Reputation: 475
I am working with paneldata and wish to conduct a series of bivariate fixed effects regressions from a list of variables.
A small part of my dataset looks like this:
library(plm)
library(dplyr)
structure(list(v2x_libdem = c(0.876, 0.88, 0.763, 0.779), v2x_partipdem = c(0.679,
0.68, 0.647, 0.652), v2x_frassoc_thick = c(0.937, 0.937, 0.9,
0.899), country_name = c("Sweden", "Sweden", "Hungary", "Hungary"

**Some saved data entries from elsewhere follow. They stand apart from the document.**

/-- Settles O12: by the verdict of `DECODE`, which names the bytes at the sync byte (`exists_of_checksumError`,
`decodeFrame_frame`). -/
theorem rxStepRemovesOneOfThree : Obligations.RxStepRemovesOneOfThree := by
  intro s hr
  cases hd : decodeFrame s.cfg s.rxbuf with
  | needMoreData skip =>
    obtain ⟨rfl, -⟩ := waits_at_syncIndex hd
    obtain ⟨g, hg, hk, hbuf⟩ := exists_skipped (cfg := s.cfg) (buf := s.rxbuf) rfl
    refine ⟨_, g, [], exec_rxStep_of_needMoreData hr hd, ?_, hg, ?_, .inl ⟨rfl, rfl⟩⟩
    · simpa using hbuf
    · simp [hk]
  | checksumError skip =>
    obtain ⟨g, rest, hg, rfl, hbuf⟩ := exists_of_checksumError hd
    refine ⟨_, g, [s.cfg.syncByte], exec_rxStep_of_checksumError hr hd, ?_, hg, rfl, .inr (.inl ⟨rfl, _, rfl⟩)⟩
    simp [hbuf]
  | frame id content n =>
    obtain ⟨fits, rfl, rest, hrest⟩ := decodeFrame_frame hd
    obtain ⟨g, hg, hk, hbuf⟩ := exists_skipped hrest
    obtain ⟨t, h⟩ := rxStep_accepted hr
    obtain ⟨hdrop, hpos⟩ := rxStep_of_frame h hd
    refine ⟨t, g, buildFrame s.cfg id content, h, ?_, hg, ?_, .inr (.inr ⟨id, content, rfl, of_decide_eq_true fits⟩)⟩
    · have left : t.rxbuf = rest := by
        rw [hdrop, Nat.add_assoc, ← List.drop_drop, hrest, ← buildFrame_length s.cfg id content, List.drop_left]
      rw [left, hbuf, List.append_assoc]
    · rw [hpos, buildFrame_length, hk, Nat.add_assoc]

/-- The next operation at the same time is accepted too. -/
theorem rxStep_ready {s t : State} (hr : s.Ready) (h : exec .rxStep s = .next t) : t.cfg = s.cfg ∧ t.Ready := by
  obtain ⟨hcfg, -, hlast, hnow, heng, -⟩ := registerWriters _ _ _ h
  refine ⟨hcfg, (heng rfl nofun).trans hr.1, ?_⟩
  rw [hlast, hnow]

/-- `NEED_MORE_DATA` leaves a buffer that is empty or begins with a sync byte. -/
theorem rxStep_head {s t : State} (h : exec .rxStep s = .next t) (more : t.result = some .needMoreData) :
    t.rxbuf = [] ∨ t.rxbuf.head? = some s.cfg.syncByte := by
  obtain ⟨hbuf, hres⟩ := rxStep_removed h
  obtain ⟨skip, hd⟩ := hres more
  obtain ⟨rfl, -⟩ := waits_at_syncIndex hd
  rw [hbuf, hd, Verdict.removed]
  rcases (syncIndex_le s.cfg s.rxbuf).lt_or_eq with found | none
  · obtain ⟨rest, hrest⟩ := drop_syncIndex found
    exact .inr (by rw [hrest, List.head?_cons])
  · exact .inl (List.drop_eq_nil_of_le none.ge)

/-- Every answer but `NEED_MORE_DATA` makes the buffer shorter. -/
theorem rxStep_progress {s : State} (hr : s.Ready) : ∃ t, exec .rxStep s = .next t ∧ t.rxbuf <:+ s.rxbuf
    ∧ (t.result ≠ some .needMoreData → t.rxbuf.length < s.rxbuf.length) := by
  obtain ⟨t, g, r, h, hbuf, -, -, removed⟩ := rxStepRemovesOneOfThree s hr
  refine ⟨t, h, ⟨g ++ r, hbuf.symm⟩, fun other => ?_⟩
  have nonempty : 0 < r.length := by
    rcases removed with ⟨-, more⟩ | ⟨rfl, -⟩ | ⟨id, content, rfl, -⟩
    · exact absurd more other
    · exact Nat.one_pos
    · exact Nat.succ_pos _
  rw [hbuf, List.length_append, List.length_append]
  omega

/-- One step more than the buffer has bytes reaches `NEED_MORE_DATA`. -/
theorem rxSteps_needMoreData {fuel : Nat} {s : State} (hr : s.Ready) (enough : s.rxbuf.length < fuel) :
    ∃ t, rxSteps fuel s = .next t ∧ t.result = some .needMoreData
      ∧ t.rxbuf <:+ s.rxbuf ∧ (t.rxbuf = [] ∨ t.rxbuf.head? = some s.cfg.syncByte) := by
  induction fuel generalizing s with
  | zero => exact absurd enough (Nat.not_lt_zero _)
  | succ fuel ih =>
    obtain ⟨t, h, suffix, shorter⟩ := rxStep_progress hr
    rw [rxSteps, h, andThen]
    by_cases more : t.result = some .needMoreData
    · exact ⟨t, if_pos more, more, suffix, rxStep_head h more⟩
    · obtain ⟨hcfg, hready⟩ := rxStep_ready hr h
      obtain ⟨u, hu, done, suffix', head⟩ := ih hready (by have := shorter more; omega)
      exact ⟨u, (if_neg more).trans hu, done, suffix'.trans suffix, hcfg ▸ head⟩

/-- Settles O13: each step but the last removes a byte (`rxStep_progress`). -/
theorem drainReachesNeedMoreData : Obligations.DrainReachesNeedMoreData :=
  fun _ hr => rxSteps_needMoreData hr (Nat.lt_succ_self _)

end Sys2Proof.Machine

/-! ## The host operations that write one frame for their channel (R160 to R169) -/

namespace Sys2Proof.Machine

/-! ### The branches of `Slot` and of the state check -/

theorem withSlot_of_none {s : State} {c : Byte} (h : s.slot? c = none) (k : Channel → State) :
    withSlot s c k = s.raise (.unknownChannel c) := by
  simp only [withSlot, h]

theorem withSlot_of_slot {s : State} {c : Byte} {v : Channel} (h : s.slot? c = some v) (k : Channel → State) :
    withSlot s c k = k v := by
  simp only [withSlot, h]

theorem inState_of_mem {s k : State} {c : Byte} {v : Channel} {sources : List ChState} (h : v.state ∈ sources) :
    inState s c v sources k = k := if_pos h

theorem inState_of_notMem {s k : State} {c : Byte} {v : Channel} {sources : List ChState} (h : v.state ∉ sources) :
    inState s c v sources k = s.raise (.invalidState c v.state) := if_neg h

theorem slot?_of_outOfRange {s : State} {c : Byte} (h : s.nCh.toNat ≤ c.toNat) : s.slot? c = none :=
  if_neg (Nat.not_lt.2 h)

/-! ### `Emit` in the vocabulary of the statements -/

theorem encodeMsg_of_short {cfg : Config} {m : Message} (h : (contentOf cfg m).length ≤ cfg.maxContent) :
    encodeMsg cfg m = .ok (Claims.frameOf cfg (cfg.idOf m.kind) (contentOf cfg m)) :=
  encodeFrame_eq_ok.2 ⟨cfg.idOf_mem_ids m.kind, h, rfl⟩

theorem encodeMsg_of_long {cfg : Config} {m : Message} (h : cfg.maxContent < (contentOf cfg m).length) :
    encodeMsg cfg m = .error .tooLong :=
  encodeFrame_eq_error.2 (.inr ⟨cfg.idOf_mem_ids m.kind, h, rfl⟩)

theorem sample_txWrite {s : State} {ok : Bool} (f : Frame) (h : s.txAnswer = ok) :
    s.sample.txWrite f = Claims.written s f ok := by
  subst h
  rfl

/-- What a refused write leaves behind (R160, R283). -/
theorem written_transportFault {s : State} {c : Byte} {v : Channel} (f : Frame) (hv : s.slot? c = some v) :
    ((Claims.written s f false).transportFault (some c)).raise (.transport (some c)) =
      { Claims.written s f false with
        ch := s.ch.set c.toNat { v with xfault := true }
        out := s.out ++ [.tx f false, .note (.transportFail (some c))]
        result := some (.transport (some c)) } := by
  rw [transportFault_slot (s := Claims.written s f false) hv]
  simp [State.notify, State.setSlot, State.raise, Claims.written]

/-! ### The rule of these operations -/

/-- An operation made of `Slot`, a state check and `Emit` follows R160: each clause of the rule is one branch of these
three steps. -/
theorem channelOpRule_of_exec {i : Instr} {op ch : Byte} {sources : List ChState} {kind : Kind}
    {content : State → Channel → List Byte} {post : State → Channel → State} (m : Channel → Message)
    (body : Channel → State → Frame → State) (opcode : Claims.Opcode i .host op)
    (run : ∀ s, exec i s = accept s fun s => withSlot s ch fun v => inState s ch v sources <|
      emit s (some ch) (m v) (body v))
    (hkind : ∀ v, (m v).kind = kind) (hcontent : ∀ s v, contentOf s.cfg (m v) = content s v)
    (hpost : ∀ v t f, body v t f = post t v) : Claims.ChannelOpRule i op ch sources kind content post := by
  refine ⟨opcode, fun s hr => ?_⟩
  rw [run, accept_ready hr]
  refine ⟨fun range => ?unknown, fun v hv => ?known⟩
  case unknown =>
    rw [withSlot_of_none (s := s.sample) (slot?_of_outOfRange range)]
    rfl
  case known =>
    have slot : s.slot? ch = some v := slot?_eq_some.2 hv
    rw [withSlot_of_slot (s := s.sample) slot, ← hcontent, ← hkind v]
    refine ⟨fun bad => ?state, fun good long => ?encoding, fun good short no => ?refused,
      fun good short ok => ?accepted⟩
    case state =>
      rw [inState_of_notMem bad]
      rfl
    case encoding =>
      rw [inState_of_mem good, emit_of_error (s := s.sample) (encodeMsg_of_long long)]
      rfl
    case refused =>
      rw [inState_of_mem good, emit_of_failed (s := s.sample) (encodeMsg_of_short short) no,
        sample_txWrite _ no, written_transportFault _ slot]
      rfl
    case accepted =>
      rw [inState_of_mem good, emit_of_accepted (s := s.sample) (encodeMsg_of_short short) ok,
        sample_txWrite _ ok, hpost]
      rfl

/-- Settles O16: `ASSIGN` and `UNASSIGN` each follow the rule. -/
theorem assignAndUnassign : Obligations.AssignAndUnassign :=
  ⟨fun ch ty nw => channelOpRule_of_exec (fun _ => .assignChannel ch ty nw) _ ⟨rfl, fun _ => rfl⟩ (fun _ => rfl)
      (fun _ => rfl) (fun _ _ => rfl) fun _ _ _ => rfl,
    fun ch => channelOpRule_of_exec (fun _ => .unassignChannel ch) _ ⟨rfl, fun _ => rfl⟩ (fun _ => rfl)
      (fun _ => rfl) (fun _ _ => rfl) fun _ _ _ => rfl⟩

/-! ### The configuration operations -/

theorem lo8_eq_setWidth (v : Half) : lo8 v = v.setWidth 8 := BitVec.ofNat_toNat 8 v

theorem hi8_eq_setWidth (v : Half) : hi8 v = (v >>> 8).setWidth 8 := by
  apply BitVec.eq_of_toNat_eq
  simp [hi8, Nat.shiftRight_eq_div_pow]

/-- Settles O17: each of the three follows the rule; the bytes of a 16-bit field are `lo8_eq_setWidth` and
`hi8_eq_setWidth`, the type byte is `sentDevType_of_fits` and `getLsbD_typeByte`. -/
theorem configurationOperations : Obligations.ConfigurationOperations := by
  refine ⟨fun ch dn dt tt => ?channelId, fun ch freq => ?rfFreq, fun ch period => ?period,
    fun cfg pairing devType clear => ?typeByte, fun cfg pairing devType hp => ?pairingBit⟩
  case channelId =>
    exact channelOpRule_of_exec (fun v => .setChannelId ch dn (dt.setWidth 8) v.pairing tt) _ ⟨rfl, fun _ => rfl⟩
      (fun _ => rfl) (fun _ => rfl) (fun _ _ => by rw [contentOf, lo8_eq_setWidth, hi8_eq_setWidth]) fun _ _ _ => rfl
  case rfFreq =>
    exact channelOpRule_of_exec (fun _ => .setRfFreq ch freq) _ ⟨rfl, fun _ => rfl⟩
      (fun _ => rfl) (fun _ => rfl) (fun _ _ => rfl) fun _ _ _ => rfl
  case period =>
    exact channelOpRule_of_exec (fun _ => .setPeriod ch period) _ ⟨rfl, fun _ => rfl⟩
      (fun _ => rfl) (fun _ => rfl) (fun _ _ => by rw [contentOf, lo8_eq_setWidth, hi8_eq_setWidth]) fun _ _ _ => rfl
  case typeByte =>
    have fits : cfg.devTypeFits devType = true := by simpa [Config.devTypeFits] using clear
    rw [Machine.typeByte, sentDevType_of_fits pairing fits]
  case pairingBit =>
    rw [getLsbD_typeByte hp, if_pos rfl]

/-- Settles O18: the branches of `Slot` and of the state check; no `Emit` follows. -/
theorem setPairingWritesFlagOnly : Obligations.SetPairingWritesFlagOnly := by
  refine ⟨fun _ _ => ⟨rfl, fun _ => rfl⟩, fun s ch bit hr => ?_⟩
  rw [exec, execSetPairing, accept_ready hr]
  refine ⟨fun range => ?unknown, fun v hv => ?known⟩
  case unknown =>
    rw [withSlot_of_none (s := s.sample) (slot?_of_outOfRange range)]
    rfl
  case known =>
    rw [withSlot_of_slot (s := s.sample) (slot?_eq_some.2 hv)]
    refine ⟨fun good => ?writes, fun notUnassigned notAssigned => ?refuses⟩
    case writes =>
      rw [inState_of_mem (List.mem_pair.2 good)]
      rfl
    case refuses =>
      have bad : v.state ∉ [ChState.unassigned, .assigned] :=
        fun h => (List.mem_pair.1 h).elim notUnassigned notAssigned
      rw [inState_of_notMem bad]
      rfl

/-! ### `OPEN`, `CLOSE`, `SEND_BROADCAST` -/

theorem cancelPending_eq_cancelled (s : State) (c : Byte) : s.cancelPending c = Claims.cancelled s c := by
  unfold State.cancelPending Claims.cancelled
  cases s.inFlight? c <;> rfl

/-- A cancellation reads and writes no slot of the channel table. -/
theorem setSlot_cancelPending (s : State) (c d : Byte) (v : Channel) :
    (s.setSlot c v).cancelPending d = (s.cancelPending d).setSlot c v := by
  unfold State.cancelPending
  rw [State.setSlot_inFlight?]
  cases s.inFlight? d <;> rfl

/-- Settles O19: each of the three follows the rule; `CLOSE` cancels the send in flight beside its slot write. -/
theorem openCloseAndBroadcast : Obligations.OpenCloseAndBroadcast := by
  refine ⟨fun ch => ?openCh, fun ch => ?closeCh, fun ch data => ?sendBroadcast⟩
  case openCh =>
    exact channelOpRule_of_exec (fun _ => .openChannel ch) _ ⟨rfl, fun _ => rfl⟩ (fun _ => rfl)
      (fun _ => rfl) (fun _ _ => rfl) fun _ _ _ => rfl
  case closeCh =>
    refine channelOpRule_of_exec (fun _ => .closeChannel ch) _ ⟨rfl, fun _ => rfl⟩ (fun _ => rfl)
      (fun _ => rfl) (fun _ _ => rfl) fun v t _ => ?_
    rw [setSlot_cancelPending, ← cancelPending_eq_cancelled]
    simp [State.setSlot, State.ret]
  case sendBroadcast =>
    exact channelOpRule_of_exec (fun _ => .broadcastData ch data) _ ⟨rfl, fun _ => rfl⟩ (fun _ => rfl)
      (fun _ => rfl) (fun _ _ => rfl) fun _ _ _ => rfl

end Sys2Proof.Machine

/-! ## The channel state machine: every change of a channel's state is a transition of R159 -/

namespace Sys2Proof.Machine

/-! ### The states of the channels (R26), and what leaves them -/

/-- The states of the channel table, slot by slot. -/
def State.states (s : State) : List ChState := s.ch.map Channel.state

theorem states_of_slot {s : State} {c : Byte} {v : Channel} (h : s.slot? c = some v) :
    s.states[c.toNat]? = some v.state := by
  simp [State.states, (slot?_eq_some.1 h).2]

theorem states_of_ch_eq {s t : State} (h : t.ch = s.ch) : t.states = s.states := congrArg (List.map Channel.state) h

theorem states_of_ch_set {s t : State} {c : Byte} {w : Channel} (h : t.ch = s.ch.set c.toNat w) :
    t.states = s.states.set c.toNat w.state := by
  rw [State.states, h, List.map_set, State.states]

/-- A slot write that keeps the slot's state. -/
theorem states_of_ch_set_same {s t : State} {c : Byte} {v w : Channel} (hv : s.slot? c = some v)
    (h : t.ch = s.ch.set c.toNat w) (hw : w.state = v.state) : t.states = s.states := by
  obtain ⟨_, hst⟩ := List.getElem?_eq_some_iff.1 (states_of_slot hv)
  rw [states_of_ch_set h, hw, ← hst, List.set_getElem_self]

section
variable (s : State)

@[simp] theorem State.raise_states (r : Result) : (s.raise r).states = s.states := rfl
@[simp] theorem State.txWrite_states (f : Frame) : (s.txWrite f).states = s.states := rfl
@[simp] theorem State.resolve_states (c : Byte) (p : Pending) (o : AckOutcome) :
    (s.resolve c p o).states = s.states := rfl

end

@[simp] theorem State.transportFault_states (s : State) (target : Option Byte) :
    (s.transportFault target).states = s.states :=
  transportFault_elim (P := fun t => t.states = s.states) (fun _ => rfl) (fun _ _ _ => rfl)
    fun _ _ _ hv => states_of_ch_set_same hv rfl rfl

), year = c(2000, 2008, 2000, 2008)), row.names = c(NA, -4L), class = c("tbl_df",
"tbl", "data.frame"))
# A tibble: 4 × 5
v2x_libdem v2x_partipdem v2x_frassoc_thick country_name year
<dbl> <dbl> <dbl> <chr> <dbl>
1 0.876 0.679 0.937 Sweden 2000
2 0.88 0.68 0.937 Sweden 2008
3 0.763 0.647 0.9 Hungary 2000
4 0.779 0.652 0.899 Hungary 2008
My list of variables looks something like this:
vars <- c("v2x_libdem", "v2x_partipdem", "v2x_frassoc_thick")
These variables ought to be both x and y, and thus every combination of the variables as x and y should be in a regression.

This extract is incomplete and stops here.